4: to 1: You Bastard, I’ve got guts all over me and we are about to go into a monastery. What in the hell?
1: But did you die? No, the sphinx did, you’re welcome betch
2: Okay ladies… do you see that thing coming for us?
That “thing” was the Ferry, With company. Five cultists led by an elder were on board and did not look… well… they didn’t look to be in any mood, as their faces were flayed to the point of just being skeletons. The scars went in every which direction. It was all in the eye of the beholder, really…
EM: Welcome to our humble abode. Why have you killed our sphinx?
1: I asked it a question and it exploded
The Elder Monk looked at him with a look of smugness. This party did not look to him like any sort of threat to a beast such as the Spinx. Had there been a violent battle, this lot would no doubt be dead. The lack of flesh wounds was telling.

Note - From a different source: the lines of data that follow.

/-! ### modPort -/

@[simp] theorem Dev.modPort_on (d : Dev) (p : Fin 4) (f : Port → Port) : (d.modPort p f).on = d.on := rfl
@[simp] theorem Dev.modPort_noAccord (d : Dev) (p : Fin 4) (f : Port → Port) : (d.modPort p f).noAccord = d.noAccord := rfl
@[simp] theorem Dev.modPort_freeCtr (d : Dev) (p : Fin 4) (f : Port → Port) : (d.modPort p f).freeCtr = d.freeCtr := rfl
@[simp] theorem Dev.modPort_rf (d : Dev) (p : Fin 4) (f : Port → Port) : (d.modPort p f).rf = d.rf := rfl
@[simp] theorem Dev.modPort_shadow (d : Dev) (p : Fin 4) (f : Port → Port) : (d.modPort p f).shadow = d.shadow := rfl
@[simp] theorem Dev.modPort_cg (d : Dev) (p : Fin 4) (f : Port → Port) : (d.modPort p f).cg = d.cg := rfl
@[simp] theorem Dev.modPort_cfg (d : Dev) (p : Fin 4) (f : Port → Port) : (d.modPort p f).cfg = d.cfg := rfl
@[simp] theorem Dev.modPort_applied (d : Dev) (p : Fin 4) (f : Port → Port) : (d.modPort p f).applied = d.applied := rfl
@[simp] theorem Dev.modPort_loader (d : Dev) (p : Fin 4) (f : Port → Port) : (d.modPort p f).loader = d.loader := rfl
@[simp] theorem Dev.modPort_link (d : Dev) (p : Fin 4) (f : Port → Port) : (d.modPort p f).link = d.link := rfl
@[simp] theorem Dev.modPort_txn (d : Dev) (p : Fin 4) (f : Port → Port) : (d.modPort p f).txn = d.txn := rfl
@[simp] theorem Dev.modPort_tiles (d : Dev) (p : Fin 4) (f : Port → Port) : (d.modPort p f).tiles = d.tiles := rfl
@[simp] theorem Dev.modPort_phys (d : Dev) (p : Fin 4) (f : Port → Port) : (d.modPort p f).phys = d.phys := rfl
@[simp] theorem Dev.modPort_cals (d : Dev) (p : Fin 4) (f : Port → Port) : (d.modPort p f).cals = d.cals := rfl
@[simp] theorem Dev.modPort_prots (d : Dev) (p : Fin 4) (f : Port → Port) : (d.modPort p f).prots = d.prots := rfl
@[simp] theorem Dev.modPort_journal (d : Dev) (p : Fin 4) (f : Port → Port) : (d.modPort p f).journal = d.journal := rfl
@[simp] theorem Dev.modPort_mrShadow (d : Dev) (p : Fin 4) (f : Port → Port) : (d.modPort p f).mrShadow = d.mrShadow := rfl
@[simp] theorem Dev.modPort_qos (d : Dev) (p : Fin 4) (f : Port → Port) : (d.modPort p f).qos = d.qos := rfl
@[simp] theorem Dev.modPort_crypt (d : Dev) (p : Fin 4) (f : Port → Port) : (d.modPort p f).crypt = d.crypt := rfl
@[simp] theorem Dev.modPort_tier (d : Dev) (p : Fin 4) (f : Port → Port) : (d.modPort p f).tier = d.tier := rfl
@[simp] theorem Dev.modPort_jobs (d : Dev) (p : Fin 4) (f : Port → Port) : (d.modPort p f).jobs = d.jobs := rfl
@[simp] theorem Dev.modPort_nextJob (d : Dev) (p : Fin 4) (f : Port → Port) : (d.modPort p f).nextJob = d.nextJob := rfl
@[simp] theorem Dev.modPort_engs (d : Dev) (p : Fin 4) (f : Port → Port) : (d.modPort p f).engs = d.engs := rfl
@[simp] theorem Dev.modPort_kq (d : Dev) (p : Fin 4) (f : Port → Port) : (d.modPort p f).kq = d.kq := rfl
@[simp] theorem Dev.modPort_flt (d : Dev) (p : Fin 4) (f : Port → Port) : (d.modPort p f).flt = d.flt := rfl
@[simp] theorem Dev.modPort_sill (d : Dev) (p : Fin 4) (f : Port → Port) : (d.modPort p f).sill = d.sill := rfl
@[simp] theorem Dev.modPort_pwr (d : Dev) (p : Fin 4) (f : Port → Port) : (d.modPort p f).pwr = d.pwr := rfl
@[simp] theorem Dev.modPort_rst (d : Dev) (p : Fin 4) (f : Port → Port) : (d.modPort p f).rst = d.rst := rfl
@[simp] theorem Dev.modPort_side (d : Dev) (p : Fin 4) (f : Port → Port) : (d.modPort p f).side = d.side := rfl
@[simp] theorem Dev.modPort_pins (d : Dev) (p : Fin 4) (f : Port → Port) : (d.modPort p f).pins = d.pins := rfl

/-! ### modTile -/

@[simp] theorem Dev.modTile_on (d : Dev) (t : Fin 16) (f : Tile → Tile) : (d.modTile t f).on = d.on := rfl
@[simp] theorem Dev.modTile_noAccord (d : Dev) (t : Fin 16) (f : Tile → Tile) : (d.modTile t f).noAccord = d.noAccord := rfl
@[simp] theorem Dev.modTile_freeCtr (d : Dev) (t : Fin 16) (f : Tile → Tile) : (d.modTile t f).freeCtr = d.freeCtr := rfl
@[simp] theorem Dev.modTile_rf (d : Dev) (t : Fin 16) (f : Tile → Tile) : (d.modTile t f).rf = d.rf := rfl
@[simp] theorem Dev.modTile_shadow (d : Dev) (t : Fin 16) (f : Tile → Tile) : (d.modTile t f).shadow = d.shadow := rfl
@[simp] theorem Dev.modTile_cg (d : Dev) (t : Fin 16) (f : Tile → Tile) : (d.modTile t f).cg = d.cg := rfl
@[simp] theorem Dev.modTile_cfg (d : Dev) (t : Fin 16) (f : Tile → Tile) : (d.modTile t f).cfg = d.cfg := rfl
@[simp] theorem Dev.modTile_applied (d : Dev) (t : Fin 16) (f : Tile → Tile) : (d.modTile t f).applied = d.applied := rfl
@[simp] theorem Dev.modTile_loader (d : Dev) (t : Fin 16) (f : Tile → Tile) : (d.modTile t f).loader = d.loader := rfl
@[simp] theorem Dev.modTile_link (d : Dev) (t : Fin 16) (f : Tile → Tile) : (d.modTile t f).link = d.link := rfl
@[simp] theorem Dev.modTile_txn (d : Dev) (t : Fin 16) (f : Tile → Tile) : (d.modTile t f).txn = d.txn := rfl
@[simp] theorem Dev.modTile_ports (d : Dev) (t : Fin 16) (f : Tile → Tile) : (d.modTile t f).ports = d.ports := rfl
@[simp] theorem Dev.modTile_phys (d : Dev) (t : Fin 16) (f : Tile → Tile) : (d.modTile t f).phys = d.phys := rfl
@[simp] theorem Dev.modTile_cals (d : Dev) (t : Fin 16) (f : Tile → Tile) : (d.modTile t f).cals = d.cals := rfl
@[simp] theorem Dev.modTile_prots (d : Dev) (t : Fin 16) (f : Tile → Tile) : (d.modTile t f).prots = d.prots := rfl
@[simp] theorem Dev.modTile_journal (d : Dev) (t : Fin 16) (f : Tile → Tile) : (d.modTile t f).journal = d.journal := rfl
@[simp] theorem Dev.modTile_mrShadow (d : Dev) (t : Fin 16) (f : Tile → Tile) : (d.modTile t f).mrShadow = d.mrShadow := rfl
@[simp] theorem Dev.modTile_qos (d : Dev) (t : Fin 16) (f : Tile → Tile) : (d.modTile t f).qos = d.qos := rfl
@[simp] theorem Dev.modTile_crypt (d : Dev) (t : Fin 16) (f : Tile → Tile) : (d.modTile t f).crypt = d.crypt := rfl
@[simp] theorem Dev.modTile_tier (d : Dev) (t : Fin 16) (f : Tile → Tile) : (d.modTile t f).tier = d.tier := rfl
@[simp] theorem Dev.modTile_jobs (d : Dev) (t : Fin 16) (f : Tile → Tile) : (d.modTile t f).jobs = d.jobs := rfl
@[simp] theorem Dev.modTile_nextJob (d : Dev) (t : Fin 16) (f : Tile → Tile) : (d.modTile t f).nextJob = d.nextJob := rfl
@[simp] theorem Dev.modTile_engs (d : Dev) (t : Fin 16) (f : Tile → Tile) : (d.modTile t f).engs = d.engs := rfl
@[simp] theorem Dev.modTile_kq (d : Dev) (t : Fin 16) (f : Tile → Tile) : (d.modTile t f).kq = d.kq := rfl
@[simp] theorem Dev.modTile_flt (d : Dev) (t : Fin 16) (f : Tile → Tile) : (d.modTile t f).flt = d.flt := rfl
@[simp] theorem Dev.modTile_sill (d : Dev) (t : Fin 16) (f : Tile → Tile) : (d.modTile t f).sill = d.sill := rfl
@[simp] theorem Dev.modTile_pwr (d : Dev) (t : Fin 16) (f : Tile → Tile) : (d.modTile t f).pwr = d.pwr := rfl
@[simp] theorem Dev.modTile_rst (d : Dev) (t : Fin 16) (f : Tile → Tile) : (d.modTile t f).rst = d.rst := rfl
@[simp] theorem Dev.modTile_side (d : Dev) (t : Fin 16) (f : Tile → Tile) : (d.modTile t f).side = d.side := rfl
@[simp] theorem Dev.modTile_pins (d : Dev) (t : Fin 16) (f : Tile → Tile) : (d.modTile t f).pins = d.pins := rfl

/-! ### modPhy -/

@[simp] theorem Dev.modPhy_on (d : Dev) (s : Fin 8) (f : Phy → Phy) : (d.modPhy s f).on = d.on := rfl
@[simp] theorem Dev.modPhy_noAccord (d : Dev) (s : Fin 8) (f : Phy → Phy) : (d.modPhy s f).noAccord = d.noAccord := rfl
@[simp] theorem Dev.modPhy_freeCtr (d : Dev) (s : Fin 8) (f : Phy → Phy) : (d.modPhy s f).freeCtr = d.freeCtr := rfl
@[simp] theorem Dev.modPhy_rf (d : Dev) (s : Fin 8) (f : Phy → Phy) : (d.modPhy s f).rf = d.rf := rfl
@[simp] theorem Dev.modPhy_shadow (d : Dev) (s : Fin 8) (f : Phy → Phy) : (d.modPhy s f).shadow = d.shadow := rfl
@[simp] theorem Dev.modPhy_cg (d : Dev) (s : Fin 8) (f : Phy → Phy) : (d.modPhy s f).cg = d.cg := rfl
@[simp] theorem Dev.modPhy_cfg (d : Dev) (s : Fin 8) (f : Phy → Phy) : (d.modPhy s f).cfg = d.cfg := rfl
@[simp] theorem Dev.modPhy_applied (d : Dev) (s : Fin 8) (f : Phy → Phy) : (d.modPhy s f).applied = d.applied := rfl
@[simp] theorem Dev.modPhy_loader (d : Dev) (s : Fin 8) (f : Phy → Phy) : (d.modPhy s f).loader = d.loader := rfl
@[simp] theorem Dev.modPhy_link (d : Dev) (s : Fin 8) (f : Phy → Phy) : (d.modPhy s f).link = d.link := rfl
@[simp] theorem Dev.modPhy_txn (d : Dev) (s : Fin 8) (f : Phy → Phy) : (d.modPhy s f).txn = d.txn := rfl
@[simp] theorem Dev.modPhy_ports (d : Dev) (s : Fin 8) (f : Phy → Phy) : (d.modPhy s f).ports = d.ports := rfl
@[simp] theorem Dev.modPhy_tiles (d : Dev) (s : Fin 8) (f : Phy → Phy) : (d.modPhy s f).tiles = d.tiles := rfl
@[simp] theorem Dev.modPhy_cals (d : Dev) (s : Fin 8) (f : Phy → Phy) : (d.modPhy s f).cals = d.cals := rfl
@[simp] theorem Dev.modPhy_prots (d : Dev) (s : Fin 8) (f : Phy → Phy) : (d.modPhy s f).prots = d.prots := rfl
@[simp] theorem Dev.modPhy_journal (d : Dev) (s : Fin 8) (f : Phy → Phy) : (d.modPhy s f).journal = d.journal := rfl
@[simp] theorem Dev.modPhy_mrShadow (d : Dev) (s : Fin 8) (f : Phy → Phy) : (d.modPhy s f).mrShadow = d.mrShadow := rfl
@[simp] theorem Dev.modPhy_qos (d : Dev) (s : Fin 8) (f : Phy → Phy) : (d.modPhy s f).qos = d.qos := rfl
@[simp] theorem Dev.modPhy_crypt (d : Dev) (s : Fin 8) (f : Phy → Phy) : (d.modPhy s f).crypt = d.crypt := rfl
@[simp] theorem Dev.modPhy_tier (d : Dev) (s : Fin 8) (f : Phy → Phy) : (d.modPhy s f).tier = d.tier := rfl
@[simp] theorem Dev.modPhy_jobs (d : Dev) (s : Fin 8) (f : Phy → Phy) : (d.modPhy s f).jobs = d.jobs := rfl
@[simp] theorem Dev.modPhy_nextJob (d : Dev) (s : Fin 8) (f : Phy → Phy) : (d.modPhy s f).nextJob = d.nextJob := rfl
@[simp] theorem Dev.modPhy_engs (d : Dev) (s : Fin 8) (f : Phy → Phy) : (d.modPhy s f).engs = d.engs := rfl
@[simp] theorem Dev.modPhy_kq (d : Dev) (s : Fin 8) (f : Phy → Phy) : (d.modPhy s f).kq = d.kq := rfl
@[simp] theorem Dev.modPhy_flt (d : Dev) (s : Fin 8) (f : Phy → Phy) : (d.modPhy s f).flt = d.flt := rfl
@[simp] theorem Dev.modPhy_sill (d : Dev) (s : Fin 8) (f : Phy → Phy) : (d.modPhy s f).sill = d.sill := rfl
@[simp] theorem Dev.modPhy_pwr (d : Dev) (s : Fin 8) (f : Phy → Phy) : (d.modPhy s f).pwr = d.pwr := rfl
@[simp] theorem Dev.modPhy_rst (d : Dev) (s : Fin 8) (f : Phy → Phy) : (d.modPhy s f).rst = d.rst := rfl
@[simp] theorem Dev.modPhy_side (d : Dev) (s : Fin 8) (f : Phy → Phy) : (d.modPhy s f).side = d.side := rfl
@[simp] theorem Dev.modPhy_pins (d : Dev) (s : Fin 8) (f : Phy → Phy) : (d.modPhy s f).pins = d.pins := rfl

EM: So it did. Would you like a lift?
The travelers piled on and the skiff went onward toward the monastery. Our party stood silent and internally and actually (i’ll confirm, yes) visually terrified. None were familiar with the special magic held by the Sphinx. This new magic seemed to have a chaotic nature about it and so everyone was doubting themselves, wondering if this would be the one that killed them.
The monastery floated amid the valley without aid of water or anything, Wires and metal jutted out from all sides. Ore fire could be smelt (hee hee) and seen from holes bored to the outside. This was a powerful magic and the entire monastery was imbued with it.
The Elder monk who had piloted the skiff remained silent as they arrived and de-boarded, but extended arm and finger ominously toward the Central Abbey. They all took the hint and started walking. He and his goons followed behind. Each carried a hooked pole arm, while the Elder carried what looked like a staff, but with an odd piece of metal in the top resembling the implements we saw on the ship and mounted to the sphinx.
As they entered the Abbey, the low hum became louder. It bounced around the vast expanse of space inside and made the party still more uneasy. About 10 monks huddled in dark areas of the room, and light shone down upon the Grand Master, who sat still and poised on a throne. He looked otherworldly, being quite tall and thin, wearing a large leather cape and very tall hat (which I am sure has a fancy name, but I’m God and I don’t care).